§ **EXERCISE AIM**: Filter out all lines without the word "hchaining" from the data below, please, and copy the rest.

§ **DATA SUPPLIED**:
/-! ## The positions -/

/-- The checks between the zeroing and the load have passed (rule R86). -/
structure CmacPassed (s : State) : Prop where
  key : s.keyw = 0b1111
  message : s.srcAddr + s.length ≤ 2 ^ 32

/-- After the first `i` message bytes. -/
structure CmacReading (kind : TagKind) (s : State) (m : Memory) (e : Engine) (i : Nat) : Prop where
  passed : CmacPassed s
  progress : TagProgress kind s (tagLength kind) 0 m
  chaining : CmacChaining (keyExpansion s.keyBytes) (s.message kind) i e

/-- Before the write of tag byte `j`. -/
structure CmacWriting (kind : TagKind) (s : State) (m : Memory) (e : Engine) (j : Fin 16) : Prop where
  byte : j.val < tagLength kind
  passed : CmacPassed s
  progress : TagProgress kind s (tagLength kind) j m
  output : e.outBlock = cmacOutput kind s

/-- How a CMAC command with its tag range in range ends after `n` events (rules R36, R56, R86): with the first access
that the bus did not complete, with the first check that failed, or with the whole tag written. -/
inductive CmacOutcome (kind : TagKind) (s : State) (n : Nat) (m : Memory) : ResultCode → Prop
  | zeroError (j : Fin 16) (hj : j.val < tagLength kind) (hb : s.busOk (s.cmacTagAddr j) .write = false)
    (hm : TagProgress kind s j 0 m) : CmacOutcome kind s n m .opErr
  | noKey (hn : n = 4 + tagLength kind) (hkey : s.keyw ≠ 0b1111) (hm : TagProgress kind s (tagLength kind) 0 m) :
    CmacOutcome kind s n m .keyErr
  | messageRange (hn : n = 5 + tagLength kind) (hkey : s.keyw = 0b1111) (hrange : 2 ^ 32 < s.srcAddr + s.length)
    (hm : TagProgress kind s (tagLength kind) 0 m) : CmacOutcome kind s n m .opErr
  | readError (i : Nat) (hi : i < s.length) (hb : s.busOk (s.cmacReadAddr i) .read = false) (hpassed : CmacPassed s)
    (hm : TagProgress kind s (tagLength kind) 0 m) : CmacOutcome kind s n m .opErr
  | ok (hn : n = s.cmacEvents kind) (hpassed : CmacPassed s)
    (hm : TagProgress kind s (tagLength kind) (tagLength kind) m) : CmacOutcome kind s n m .ok

/-- What engine and memory hold at a position, after `n` events of a CMAC command that started in `s`. As for a CBC
command, the state there is `cbcState s e m`: no event before the finish changes anything but engine and memory. -/
def CmacAt (kind : TagKind) (s : State) (n : Nat) (m : Memory) (e : Engine) : Position → Prop
  | .dispatch => n = 0 ∧ m = s.mem
  | .cmacTagRangeCheck => n = 1 ∧ m = s.mem
  | .cmacZero j => n = 2 + j ∧ j.val < tagLength kind ∧ TagProgress kind s j 0 m
  | .cmacKeyCheck => n = 2 + tagLength kind ∧ TagProgress kind s (tagLength kind) 0 m
  | .cmacMessageRangeCheck =>
    n = 3 + tagLength kind ∧ s.keyw = 0b1111 ∧ TagProgress kind s (tagLength kind) 0 m
  | .cmacLoad => n = 4 + tagLength kind ∧ CmacPassed s ∧ TagProgress kind s (tagLength kind) 0 m
  | .cmacRead i => n = 5 + tagLength kind + i ∧ i < s.length ∧ CmacReading kind s m e i
  | .cmacTag => n = 5 + tagLength kind + s.length ∧ CmacReading kind s m e s.length
  | .cmacWrite j => n = 6 + tagLength kind + s.length + j ∧ CmacWriting kind s m e j
  | .finish c => CmacOutcome kind s (n + 1) m c
  | _ => False

/-! ## The events -/

section
variable {kind : TagKind} {s : State} {n : Nat} {m : Memory} {e : Engine}

/-- A check leads on, or to the finish with what was zeroed before it (rule R86). -/
theorem cmacAt_check (hwf : Memory.wf s.mem = true) (hrange : s.dstAddr + tagLength kind ≤ 2 ^ 32) {p q : Position}
    (h : CmacAt kind s n m e p) (hq : cmacCheckNext kind s p = some q) (f : Engine) :
    CmacAt kind s (n + 1) m f q := by
  unfold cmacCheckNext at hq
  split at hq <;> cases hq
  · obtain ⟨rfl, rfl⟩ := h
    exact ⟨rfl, rfl⟩
  · obtain ⟨rfl, rfl⟩ := h
    rw [opCheck_inRange, if_pos hrange]
    exact ⟨rfl, tagLength_pos kind, .start hwf⟩
  · obtain ⟨rfl, hm⟩ := h
    rw [keyCheck_eq_ite]
    split
    · next hkey => exact ⟨by omega, hkey, hm⟩
    · next hkey => exact .noKey (by omega) hkey hm
  · obtain ⟨rfl, hkey, hm⟩ := h
    rw [opCheck_inRange]
    split
    · next hmessage => exact ⟨by omega, ⟨hkey, hmessage⟩, hm⟩
    · next hmessage => exact .messageRange (by omega) hkey (Nat.lt_of_not_le hmessage) hm

theorem cmacAt_zero {j : Fin 16} (h : CmacAt kind s n m e (.cmacZero j)) (hlt : s.cmacTagAddr j < 2 ^ 32)
    (hb : s.busOk (s.cmacTagAddr j) .write = true) (f : Engine) :
    CmacAt kind s (n + 1) (Memory.write m (s.cmacTagAddr j) 0) f (tagLoop kind j .cmacZero .cmacKeyCheck) := by
  obtain ⟨hn, hj, hm⟩ := h
  have hnext := hm.zero hlt hb
  unfold tagLoop
  split
  · next hmore =>
    have hval := val_add_one_of_lt_tagLength hmore
    exact ⟨by omega, by omega, by rwa [hval]⟩
  · next hlast =>
    obtain hend : j.val + 1 = tagLength kind := by omega
    exact ⟨by omega, by rwa [← hend]⟩

/-- The head of the message loop, with the bytes before `i` read (rule R86). -/
theorem cmacAt_loopHead {i : Nat} (hi : i ≤ s.length) (hn : n = 5 + tagLength kind + i)
    (h : CmacReading kind s m e i) : CmacAt kind s n m e (s.cmacLoopHead i) := by
  unfold State.cmacLoopHead
  split
  · next hlt => exact ⟨hn, hlt, h⟩
  · next hge =>
    obtain rfl : i = s.length := by omega
    exact ⟨hn, h⟩

theorem CmacReading.next {i : Nat} (h : CmacReading kind s m e i) (hi : i < s.length) {f : Engine} (hw : f.w = e.w)
    (hk1 : f.k1 = e.k1) (hk2 : f.k2 = e.k2)
    (hin : f.inBlock = e.inBlock.set (i % 16) (Memory.read m (s.cmacReadAddr i)) (Nat.mod_lt i (by decide)))
    (hx : f.x = cmacRunning s.length i e.w e.x f.inBlock) : CmacReading kind s m f (i + 1) where
  passed := h.passed
  progress := h.progress
  chaining := by
    rw [h.progress.read_message hi] at hin
    rw [← message_length s kind] at hi hx
    exact h.chaining.read hi hw hk1 hk2 hin hx

/-- The tag event forms the output block (rules R84 to R86). -/
theorem CmacReading.tagOutput_eq (h : CmacReading kind s m e s.length) :
    tagOutput kind (cmacChain e.w e.x (cmacLast s.length e.k1 e.k2 (lastBytes s.length e.inBlock))) =
      cmacOutput kind s := by
  have hchaining := h.chaining
  rw [← message_length s kind] at hchaining ⊢
  rw [hchaining.tag_eq, cmacOutput, cmac_eq]

theorem cmacAt_write {j : Fin 16} (h : CmacAt kind s n m e (.cmacWrite j)) (hlt : s.cmacTagAddr j < 2 ^ 32)
    {f : Engine} (hout : f.outBlock = e.outBlock) :
    CmacAt kind s (n + 1) (Memory.write m (s.cmacTagAddr j) e.outBlock[j]) f
      (tagLoop kind j .cmacWrite (.finish .ok)) := by
  obtain ⟨hn, hw⟩ := h
  have hj := hw.byte
  have hnext := hw.progress.write hj hlt
  rw [← hw.output] at hnext
  unfold tagLoop
  split
  · next hmore =>
    have hval := val_add_one_of_lt_tagLength hmore
    exact ⟨by omega, by omega, hw.passed, by rwa [hval], hout.trans hw.output⟩
  · next hlast =>
    obtain hend : j.val + 1 = tagLength kind := by omega
    exact .ok (by unfold State.cmacEvents; omega) hw.passed (by rwa [hend] at hnext)

/-- An access that the bus does not complete ends the command: while zeroing or reading, for a byte that was zeroed
can be written (rules R31, R87). -/
theorem cmacAt_busError {p : Position} {a : Nat} {k : AccessKind} (h : CmacAt kind s n m e p)
    (hacc : cmacAccess s p = some (a, k)) (hb : s.busOk a k = false) (f : Engine) :
    CmacAt kind s (n + 1) m f (.finish .opErr) := by
  unfold cmacAccess at hacc
  split at hacc <;> cases hacc
  · next j =>
    obtain ⟨-, hj, hm⟩ := h
    exact .zeroError j hj hb hm
  · next j =>
    obtain ⟨-, hw⟩ := h
    rw [State.cmacTagAddr, hw.progress.writesOk _ hw.byte] at hb
    cases hb
  · next i =>
    obtain ⟨-, hi, hr⟩ := h
    exact .readError i hi hb hr.passed hr.progress

/-- Every event but the finish keeps what `CmacAt` says. -/
theorem cmacAt_next (hwf : Memory.wf s.mem = true) (hrange : s.dstAddr + tagLength kind ≤ 2 ^ 32)
    (h : CmacAt kind s n m e e.pos) {t : State} (ht : CmacNext kind (cbcState s e m) e t) :
    (∃ c, t = { s.finish c with mem := m } ∧ CmacOutcome kind s (n + 1) m c) ∨
    ∃ f m', t = cbcState s f m' ∧ f.cmdword = e.cmdword ∧ CmacAt kind s (n + 1) m' f f.pos := by
  cases ht with
  | check p hp => exact .inr ⟨{ e with pos := p }, m, rfl, rfl, cmacAt_check hwf hrange h hp _⟩
  | finish c hp =>
    rw [hp] at h
    exact .inl ⟨c, rfl, h⟩
  | busError a k hp hlt hb =>
    exact .inr ⟨{ e with pos := .finish .opErr }, m, rfl, rfl, cmacAt_busError h hp hb _⟩
  | zero j hp hlt hb =>
    rw [hp] at h
    exact .inr ⟨{ e with pos := _ }, _, rfl, rfl, cmacAt_zero h hlt hb _⟩
  | load hp =>
    rw [hp] at h
    obtain ⟨rfl, hpassed, hm⟩ := h
    exact .inr ⟨_, m, rfl, rfl, cmacAt_loopHead (Nat.zero_le _) (by omega) ⟨hpassed, hm, .start rfl rfl rfl rfl⟩⟩
  | read i hp hlt hb b hblock =>
    rw [hp] at h
    obtain ⟨rfl, hi, hr⟩ := h
    exact .inr ⟨_, m, rfl, rfl, cmacAt_loopHead hi (by omega) (hr.next hi rfl rfl rfl hblock rfl)⟩
  | tag hp =>
    rw [hp] at h
    obtain ⟨rfl, hr⟩ := h
    exact .inr ⟨_, m, rfl, rfl, by omega, tagLength_pos kind, hr.passed, hr.progress, hr.tagOutput_eq⟩
  | write j hp hlt hb =>
    rw [hp] at h
    exact .inr ⟨{ e with pos := _ }, _, rfl, rfl, cmacAt_write h hlt rfl⟩

end

end Sys2Proof.Proofs
end

section
/-! How a CMAC command ends (rules R84 to R90): with the first check that fails, with a bus error, or with the whole
tag, and under every interleaving with quiet turns (rule R11). -/

namespace Sys2Proof.Proofs

open Sys2Proof Sys2Proof.Machine Sys2Proof.Laws

/-! ## The run to an outcome -/

/-- From a position that `At` describes a command runs to an outcome, if each of its events keeps `At` or ends the
command: by induction on the events that are left. -/
theorem runs_to_outcome {i : Instr} {s : State} {At : Nat → Memory → Engine → Prop}
    {Out : Nat → Memory → ResultCode → Prop}
    (hkeeps : ∀ n m e t, At n m e → exec i (cbcState s e m) = .next t →
      (∃ c, t = { s.finish c with mem := m } ∧ Out (n + 1) m c) ∨
      ∃ f m', t = cbcState s f m' ∧ f.cmdword = e.cmdword ∧ At (n + 1) m' f) (left : Nat) :
    ∀ n m e, decode e.cmdword = .ok i → At n m e → FinishesWithin left (cbcState s e m) →
    ∃ k c m', execTimes i k (cbcState s e m) = .next { s.finish c with mem := m' } ∧ Out (n + k) m' c := by
  induction left with
  | zero => exact fun n m e _ _ hleft => absurd (hleft e rfl).2 (Nat.not_lt_zero _)
  | succ left ih =>
    intro n m e hd hat hleft
    obtain ⟨hok, hlt⟩ := hleft e rfl
    obtain ⟨t, hexec, hcloser⟩ := exec_closer (s := cbcState s e m) rfl hd hok hlt
    obtain ⟨c, rfl, hout⟩ | ⟨f, m', rfl, hcmd, hat'⟩ := hkeeps n m e t hat hexec
    · exact ⟨1, c, m, execTimes_succ hexec 0, hout⟩
    · obtain ⟨k, c, m'', hrun, hout⟩ := ih (n + 1) m' f (hcmd ▸ hd) hat' hcloser
      exact ⟨k + 1, c, m'', (execTimes_succ hexec k).trans hrun, by rwa [Nat.add_comm k 1, ← Nat.add_assoc]⟩

section
variable {kind : TagKind} {s : State}

/-- A CMAC command that is accepted with its tag range in range runs to one of its outcomes. -/
theorem cmac_finishes (hwf : Memory.wf s.mem = true) (ha : s.accepted (cmacInstr kind))
    (hrange : s.dstAddr + tagLength kind ≤ 2 ^ 32) :
    ∃ n c m, execTimes (cmacInstr kind) n s = .next { s.finish c with mem := m } ∧ CmacOutcome kind s n m c := by
  have hstart : cbcState s (Engine.start (encode (cmacInstr kind))) s.mem = s := goto_dispatch_of_accepted ha
  have hd : decode (Engine.start (encode (cmacInstr kind))).cmdword = .ok (cmacInstr kind) := decode_encode _
  have hleft := finishesWithin_of_busy ha ((positionOk_cmac s hd).trans rfl) (Nat.lt_succ_self _)
  have hkeeps : ∀ n m e t, CmacAt kind s n m e e.pos → exec (cmacInstr kind) (cbcState s e m) = .next t →
      (∃ c, t = { s.finish c with mem := m } ∧ CmacOutcome kind s (n + 1) m c) ∨
      ∃ f m', t = cbcState s f m' ∧ f.cmdword = e.cmdword ∧ CmacAt kind s (n + 1) m' f f.pos := by
    intro n m e t hat hexec
    obtain ⟨f, hf, hnext⟩ := cmacEvent_cases ((exec_cmac kind _).symm.trans hexec)
    cases hf
    exact cmacAt_next hwf hrange hat hnext
  rw [← hstart] at hleft
  obtain ⟨k, c, m, hrun, hout⟩ := runs_to_outcome hkeeps _ 0 s.mem _ hd ⟨rfl, rfl⟩ hleft
  rw [hstart] at hrun
  rw [Nat.zero_add] at hout
  exact ⟨k, c, m, hrun, hout⟩

/-! ## Which outcome it is -/

variable {n : Nat} {m : Memory} {c : ResultCode}

/-- The zeroing of a writable tag range meets no bus error. -/
theorem not_zeroError (hr : CmacTagReady kind s) {j : Fin 16} (hj : j.val < tagLength kind) :
    s.busOk (s.cmacTagAddr j) .write ≠ false := by
  rw [State.cmacTagAddr, hr.writes _ hj]
  decide

theorem resultBits_ne_zero {c : ResultCode} (h : c ≠ .ok) : resultBits c ≠ 0 := by
  cases c with
  | ok => exact absurd rfl h
  | keyErr | opErr | badCmd => decide

/-- A writable tag range is zeroed before anything else goes wrong (rules R86, R87): no outcome is left but the whole
tag and the zeroed range. -/
theorem CmacOutcome.of_tagReady (h : CmacOutcome kind s n m c) (hr : CmacTagReady kind s) :
    (c = .ok ∧ TagProgress kind s (tagLength kind) (tagLength kind) m) ∨
    (c ≠ .ok ∧ TagProgress kind s (tagLength kind) 0 m) := by
  cases h with
  | zeroError j hj hb => exact absurd hb (not_zeroError hr hj)
  | noKey _ _ hm | messageRange _ _ _ hm | readError _ _ _ _ hm => exact .inr ⟨by decide, hm⟩
  | ok _ _ hm => exact .inl ⟨rfl, hm⟩

/-- A command that cannot zero byte `j` of its tag range, and can zero every byte before it, ends there (rule R86). -/
theorem CmacOutcome.of_zeroError (h : CmacOutcome kind s n m c) {j : Nat} (hj : j < tagLength kind)
    (hwrites : ∀ k, k < j → s.busOk (s.dstAddr + k) .write = true) (hb : s.busOk (s.dstAddr + j) .write = false) :
    c = .opErr ∧ TagProgress kind s j 0 m := by
  have notZeroed : ∀ {zeroed written}, TagProgress kind s zeroed written m → zeroed ≤ j := fun hm =>
    Nat.le_of_not_lt fun hlt => by simp [hm.writesOk _ hlt] at hb
  cases h with
  | zeroError j' hj' hb' hm =>
    have hge : j ≤ j' := Nat.le_of_not_lt fun hlt => by
      rw [State.cmacTagAddr, hwrites _ hlt] at hb'
      cases hb'
    rw [← Nat.le_antisymm (notZeroed hm) hge]
    exact ⟨rfl, hm⟩
  | noKey _ _ hm | messageRange _ _ _ hm | readError _ _ _ _ hm | ok _ _ hm => exact absurd (notZeroed hm) (by omega)

theorem CmacOutcome.of_noKey (h : CmacOutcome kind s n m c) (hr : CmacTagReady kind s) (hkey : s.keyw ≠ 0b1111) :
    c = .keyErr ∧ n = 4 + tagLength kind ∧ TagProgress kind s (tagLength kind) 0 m := by
  cases h with
  | zeroError j hj hb => exact absurd hb (not_zeroError hr hj)
  | noKey hn _ hm => exact ⟨rfl, hn, hm⟩
  | messageRange _ hkey' => exact absurd hkey' hkey
  | readError _ _ _ hpassed | ok _ hpassed => exact absurd hpassed.key hkey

§ **RESPONSE AREA**:
  have hchaining := h.chaining
  rw [← message_length s kind] at hchaining ⊢
  rw [hchaining.tag_eq, cmacOutput, cmac_eq]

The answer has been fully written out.